The papers in major cities, while they may be hurting, continue to thrive, but what of the small-city dailies that were the heart and soul of their regions for over 100 years? Some have perished. Others altered their philosophy, choosing to hire so-called reporters at bargain-basement prices and filling their whittled-down publications with the worst kind of trash.

Reporters are now paid paupers’ wages and asked to work well beyond the traditional 40 hours per week. The papers get what they pay for. Many of the new guard are egomaniacs who resort to filling sports sections with stories about THEIR favorite teams and telling readers what THEIR winning percentage is in picking college football games.

Some actually solicit controversy, providing an online forum for anonymous readers to rip on high school coaches and athletes. They publish inane readers’ comments while high school athletes toil in anonymity.

Where does that leave the legitimate need for local information? America On-Line started its Patch websites, which continue to evolve. Folks interested in local news and sports are beginning to understand that Patch is becoming more reliable than the dailies and timelier than the weeklies, although the weeklies certainly have their place. There are some great ones in the region.

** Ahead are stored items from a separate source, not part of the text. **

-- ==== Sys2Proof/Tests/Slice0.lean ====
section
/-! SUPPORT. Tests of one step each, with results taken from spec/95_test_vectors.md or worked out from the rule named, and
for every statement with hypotheses a concrete state that meets them. -/

namespace Sys2Proof.Tests

open Sys2Proof Sys2Proof.Machine

/-! ### Small states -/

/-- Known pins: every latch low, the data lines outputs, the rows high. -/
def pins0 : Pins := ⟨.low, .low, .low, .low, .low, Vector.replicate 8 ⟨.low, .output⟩, Vector.replicate 4 .high⟩

/-- Known pins inside a poll: D7 to D4 inputs, E high. -/
def pinsIn : Pins :=
  { pins0 with e := .high, data := Vector.ofFn fun i => ⟨.low, if 4 ≤ i.val then .input else .output⟩ }

/-- An idle engine with the default INIT sequences (R5). -/
def idle (mode : Mode) (draws : List Level) (agenda : List Turn) : State :=
  { seq := .idle, faultIllegal := false, faultOverrun := false, key := 0x42#8, mode := mode,
    initSeq4 := [0x02#8, 0x28#8, 0x14#8, 0x0F#8, 0x01#8, 0x06#8], initSeq8 := [0x38#8, 0x14#8, 0x0F#8, 0x01#8, 0x06#8],
    pins := pins0,
    draws := draws, drawCount := 0, agenda := agenda, trace := [], replies := [] }

/-- An engine in the middle of the operation of a word. -/
def running (mode : Mode) (w : Word) (todo : List Action) (draws : List Level) (agenda : List Turn) : State :=
  { idle mode draws agenda with
    seq := .running ⟨w, todo, none, (decode w).bind answerOf⟩ }

/-- The next state of an outcome. -/
def nextOf : Host.Outcome State Fault Refusal → Option State
  | .next s => some s
  | .fault _ => none
  | .refused _ => none

theorem next_of_nextOf {o : Host.Outcome State Fault Refusal} {α : Type} {f : State → α} {v : α}
    (h : (nextOf o).map f = some v) : ∃ t, o = .next t ∧ f t = v := by
  cases o with
  | next s => exact ⟨s, rfl, by simpa [nextOf] using h⟩
  | fault r => cases r
  | refused r => simp [nextOf] at h

/-- The events an accepted operation performs when no read departs from its sequence. -/
def planned (o : Host.Outcome State Fault Refusal) : Option (List Event) :=
  (nextOf o).map fun s => s.todo.map (Action.event · .low)

/-! ### Shorthand of 95_test_vectors.md, section 0, written out here again -/

def pulse : List Event := [.w .e .high, .dly .en, .w .e .low, .dly .en]

/-- `B8`: the bits as written, D7 first. -/
def b8 (d7 d6 d5 d4 d3 d2 d1 d0 : Bool) : List Event :=
  [.w (.data 7) (levelOf d7), .w (.data 6) (levelOf d6), .w (.data 5) (levelOf d5), .w (.data 4) (levelOf d4),
   .w (.data 3) (levelOf d3), .w (.data 2) (levelOf d2), .w (.data 1) (levelOf d1), .w (.data 0) (levelOf d0)] ++ pulse

/-- `N4`: the bits as written, D7 first. -/
def n4 (d7 d6 d5 d4 : Bool) : List Event :=
  [.w (.data 7) (levelOf d7), .w (.data 6) (levelOf d6), .w (.data 5) (levelOf d5), .w (.data 4) (levelOf d4)] ++ pulse

/-- `POLL8(0)`. -/
def poll8 : List Event :=
  [.dir 7 .input, .dir 6 .input, .dir 5 .input, .dir 4 .input, .dir 3 .input, .dir 2 .input, .dir 1 .input,
   .dir 0 .input, .w .rs .low, .w .rw .high] ++ pulse ++
  [.r .d7 .low, .dir 7 .output, .dir 6 .output, .dir 5 .output, .dir 4 .output, .dir 3 .output, .dir 2 .output,
   .dir 1 .output, .dir 0 .output]

/-- `POLL4(0)`. -/
def poll4 : List Event :=
  [.dir 7 .input, .dir 6 .input, .dir 5 .input, .dir 4 .input, .w .rs .low, .w .rw .high] ++ pulse ++
  [.r .d7 .low, .dir 7 .output, .dir 6 .output, .dir 5 .output, .dir 4 .output]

Many fine journalists are now working for Patch and doing great jobs in a number of communities. Whether the model that AOL has established can be profitable is yet unknown. Consumers with an interest in local news better hope so. I hope so for the sake of all the terrific writers/reporters who used to populate daily newsrooms and always did their jobs thoroughly.

Some journalists I know have set up their own websites to share information. I wish them well and respect their intentions. Perhaps they can find a way to earn some cash for the time they are putting in. There aren’t enough hours in the day to make a living, write stories and solicit advertising on a medium that seems more difficult to sell, particularly in an economy with businesses failing in alarming numbers.

The bottom line is that the business of community journalism is evolving. It’s likely to continue evolving for years to come, long after I retire my laptop. My concern is that the awesome young athletes who give their hearts and souls for their schools will get proper recognition, not a litany of either no information or misinformation with error-filled reports and misspelled names.